Maybe it's time to open a new funding source before American largess runs out — this time from Russia.
Since Russia's invasion of Ukraine in February 2022, the U.S. and our democratic partners have frozen roughly $300 billion in Russian central bank assets, amounting to a little less than half of the Kremlin's foreign currency and gold reserves. Some of us have been arguing ever since that the money should be transferred to Ukraine, both as a matter of justice and as a deterrent against this kind of aggression. As former Treasury secretary Larry Summers has put it, "Bank robbers should not expect banks to honor their safe deposit boxes."
So far, the Biden administration has disagreed. "It would not be legal now in the United States for the government to seize" Russia's assets, Treasury Secretary Janet Yellen said in May 2022. The Economist magazine has argued that such measures would violate international law, and there are worries that they would also harm U.S. economic interests as foreign countries sought to de-dollarize their economies.
But those objections are themselves flimsy. A carefully argued and exhaustively researched 184-page report circulated this week among journalists, government officials and NGO leaders by the Renew Democracy Initiative shows why.

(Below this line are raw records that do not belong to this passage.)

theorem pktCreate_withIbuf (h : AgreesBelowIlen m s) (d r f q : Byte) :
    pktCreate d r f q (withIbuf m s) = withIbuf m (pktCreate d r f q s) := by
  rw [pktCreate, input_withIbuf h]
  exact ite_eq_apply_ite rfl (ite_eq_apply_ite rfl rfl)

/-- The packet is the input, and nothing else of IBUF (R211). -/
theorem pktParse_withIbuf (h : AgreesBelowIlen m s) : pktParse (withIbuf m s) = withIbuf m (pktParse s) := by
  rw [pktParse, input_withIbuf h]
  exact ite_eq_apply_ite rfl <| ite_eq_apply_ite
    (ite_eq_apply_ite rfl <| ite_eq_apply_ite rfl <| ite_eq_apply_ite rfl rfl) (ite_eq_apply_ite rfl rfl)

/-- The payload is emitted as the input (R133). -/
theorem txHdrAck_withIbuf (h : AgreesBelowIlen m s) (ev : LinkEvent) :
    txHdrAck ev (withIbuf m s) = mapNext (withIbuf m) (txHdrAck ev s) := by
  rw [txHdrAck, input_withIbuf h]
  exact ite_eq_apply_ite (withinBuffer_withIbuf rfl) rfl

/-! #### The commands and the transitions that do not read IBUF -/

theorem advMsgid_withIbuf : advMsgid (withIbuf m s) = withIbuf m (advMsgid s) :=
  ite_eq_apply_ite rfl rfl

theorem syncBoot_withIbuf (v : Word) : syncBoot v (withIbuf m s) = withIbuf m (syncBoot v s) :=
  ite_eq_apply_ite rfl (ite_eq_apply_ite (complete_withIbuf (ite_eq_apply_ite rfl rfl)) rfl)

theorem txSyncAck_withIbuf (ev : LinkEvent) : txSyncAck ev (withIbuf m s) = mapNext (withIbuf m) (txSyncAck ev s) :=
  ite_eq_apply_ite rfl (ite_eq_apply_ite rfl rfl)

theorem txPayAck_withIbuf (ev : LinkEvent) : txPayAck ev (withIbuf m s) = mapNext (withIbuf m) (txPayAck ev s) :=
  ite_eq_apply_ite rfl rfl

/-- The check of a payload reads OBUF. -/
theorem rxFinish_withIbuf {t : State} (h : t = withIbuf m s) : rxFinish t = mapNext (withIbuf m) (rxFinish s) := by
  subst h
  exact withinBuffer_withIbuf (ite_eq_apply_ite rfl rfl)

theorem rxHunt_withIbuf : ∀ ev, rxHunt ev (withIbuf m s) = mapNext (withIbuf m) (rxHunt ev s)
  | .byte _ => ite_eq_apply_ite (ite_eq_apply_ite rfl rfl) rfl
  | .timeout => rfl

theorem rxWaitStart_withIbuf : ∀ ev, rxWaitStart ev (withIbuf m s) = mapNext (withIbuf m) (rxWaitStart ev s)
  | .byte _ => ite_eq_apply_ite rfl (ite_eq_apply_ite rfl rfl)
  | .timeout => rfl

theorem rxHeaderDone_withIbuf {t : State} (h : t = withIbuf m s) :
    rxHeaderDone t = mapNext (withIbuf m) (rxHeaderDone s) := by
  subst h
  exact ite_eq_apply_ite rfl (ite_eq_apply_ite (rxFinish_withIbuf rfl) rfl)

theorem rxHeader_withIbuf : ∀ ev, rxHeader ev (withIbuf m s) = mapNext (withIbuf m) (rxHeader ev s)
  | .byte _ => ite_eq_apply_ite (ite_eq_apply_ite (rxHeaderDone_withIbuf rfl) rfl) rfl
  | .timeout => rfl

theorem rxPayload_withIbuf : ∀ ev, rxPayload ev (withIbuf m s) = mapNext (withIbuf m) (rxPayload ev s)
  | .byte _ => withinBuffer_withIbuf (ite_eq_apply_ite (rxFinish_withIbuf rfl) rfl)
  | .timeout => rfl

/-! #### Every command -/

/-- A link event in every `LSTATE`: only the payload's emission reads IBUF. -/
theorem linkEvent_withIbuf (h : AgreesBelowIlen m s) (ev : LinkEvent) :
    linkEvent ev (withIbuf m s) = mapNext (withIbuf m) (linkEvent ev s) := by
  unfold linkEvent
  rw [withIbuf_lstate]
  cases s.lstate with
  | idle => rfl
  | rxHunt => exact rxHunt_withIbuf ev
  | rxWaitStart => exact rxWaitStart_withIbuf ev
  | rxHeader => exact rxHeader_withIbuf ev
  | rxPayload => exact rxPayload_withIbuf ev
  | txWaitSyncAck => exact txSyncAck_withIbuf ev
  | txWaitHdrAck => exact txHdrAck_withIbuf h ev
  | txWaitPayAck => exact txPayAck_withIbuf ev

/-- Every command does the same on another content of IBUF that agrees on the input. -/
theorem exec_withIbuf (i : Instr) (h : AgreesBelowIlen m s) :
    exec i (withIbuf m s) = mapNext (withIbuf m) (exec i s) := by
  cases i with
  | nop => rfl
  | wrCfg | clrSticky | rxStart | nvLoad => exact whenIdle_next_withIbuf rfl
  | crc32 => exact execCrc32_withIbuf h
  | sha256 => exact execSha256_withIbuf h
  | encHdr q => exact whenIdle_next_withIbuf (encHdr_withIbuf h q)
  | decHdr => exact whenIdle_next_withIbuf (decHdr_withIbuf h)
  | frmEnc q => exact whenIdle_next_withIbuf (frmEnc_withIbuf h q)
  | frmDec => exact whenIdle_next_withIbuf (frmDec_withIbuf h)
  | txStart q => exact whenIdle_next_withIbuf (txStart_withIbuf h q)
  | linkByte b => exact linkEvent_withIbuf h (.byte b)
  | linkTimeout => exact linkEvent_withIbuf h .timeout
  | linkAbort => exact congrArg Host.Outcome.next (complete_withIbuf (ite_eq_apply_ite rfl rfl))
  | pktCreate d r f q => exact whenIdle_next_withIbuf (pktCreate_withIbuf h d r f q)
  | pktParse => exact whenIdle_next_withIbuf (pktParse_withIbuf (s := clearParseFlags s) h)
  | advMsgid => exact whenIdle_next_withIbuf advMsgid_withIbuf
  | syncBoot v => exact whenIdle_next_withIbuf (syncBoot_withIbuf v)

end

/-- Settles O53: every command commutes with a change of IBUF at or beyond `ILEN`. -/
theorem bytesBeyondIlenDoNotMatter : Obligations.BytesBeyondIlenDoNotMatter := fun i _ _ h => exec_withIbuf i h

end Sys2Proof.Proofs

/-! ### Moves that run a command, and the host's load (R57, R59, R60, R66, R67, R320, R321) -/

namespace Sys2Proof.Proofs

open Sys2Proof Sys2Proof.Machine Sys2Proof.Spec

section

variable {s : State} {i : Instr}

/-! #### Issuing and the byte channel -/

/-- A word that decodes is its command (R321). -/
theorem issue_of_decode {w : CmdWord} (h : decode w = .ok i) : issue w s = exec i s := by
  rw [issue, h]; rfl

/-- A write of `OP` with no bit above the opcode issues the word it completes with `ARG` (R66, R74). -/
theorem hostWrite_op_eq_issue {v : Word} (hv : v.extractLsb' 8 24 = 0) :
    hostWrite 0x04 v s = issue (v.extractLsb' 0 8 ++ s.arg) s := by
  rw [hostWrite_op, decodePort, if_pos hv, issue, decode_append]

/-- While a link activity is in progress the channel presents its oldest byte (R67). -/
theorem deliver_of_active {b : Byte} {bs : List Byte} (hl : s.lstate ≠ .idle) (hr : s.rxin = b :: bs) :
    deliver s = exec (.linkByte b) { s with rxin := bs } := by
  simp [deliver, hr, hl]

/-- In `IDLE`, and with no byte received, the channel presents nothing (R67). -/
theorem deliver_of_idle_or_empty (h : s.lstate = .idle ∨ s.rxin = []) : deliver s = .next s := by
  cases hr : s.rxin with
  | nil => simp [deliver, hr]
  | cons b bs => simp [deliver, hr, h.resolve_right (by simp [hr])]

theorem channelTimeout_of_active (hl : s.lstate ≠ .idle) : channelTimeout s = exec .linkTimeout s := if_neg hl

theorem channelTimeout_of_idle (hl : s.lstate = .idle) : channelTimeout s = .next s := if_pos hl

/-- A word placed by `withFetchWord` is issued by the next step, on the state it was placed in. -/
theorem step_withFetchWord (w : CmdWord) : step (s.withFetchWord 40 w.toNat) = issue w s := by
  have hm : (s.withFetchWord 40 w.toNat).moves = .cmd w :: s.moves := by
    rw [State.withFetchWord, BitVec.ofNat_toNat, BitVec.setWidth_eq]; rfl
  exact step_of_move hm

end

/-- Settles O6: each move that stands first is made on the state without it; a word, a write of `OP` and the channel's
two events then run their command. -/
theorem stepRunsTheDecodedCommand : Obligations.StepRunsTheDecodedCommand := by
  refine ⟨fun s w i rest hm hd => ?_, fun s v i rest hm hv hd => ?_, fun s b bs rest hm hl hr => ?_,
    fun s rest hm hl => ?_, fun s rest h => ?_, fun s b rest hm => step_of_move hm, fun s => step_of_no_move,
    fun s w i hd => (step_withFetchWord w).trans (issue_of_decode hd)⟩
  · exact (step_of_move hm).trans (issue_of_decode hd)
  · calc step s = hostWrite 0x04 v { s with moves := rest } := step_of_move hm
      _ = issue (v.extractLsb' 0 8 ++ s.arg) { s with moves := rest } := hostWrite_op_eq_issue hv
      _ = exec i { s with moves := rest } := issue_of_decode hd
  · exact (step_of_move hm).trans (deliver_of_active hl hr)
  · exact (step_of_move hm).trans (channelTimeout_of_active hl)
  · obtain ⟨hm, hnone⟩ | ⟨hm, hl⟩ := h
    · exact (step_of_move hm).trans (deliver_of_idle_or_empty hnone)
    · exact (step_of_move hm).trans (channelTimeout_of_idle hl)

The report's lead author is Harvard's Larry Tribe, a legendary liberal law professor with whom I disagree about many things — but not about this. (Full disclosure: I helped start the Renew Democracy Initiative six years ago and I sit on its advisory board, but I had no hand in the making or publication of the report.) The report's central conclusion is that the president has ample authority, under the 1977 International Emergency Economic Powers Act, or IEEPA, to transfer Russia's frozen assets to Ukraine.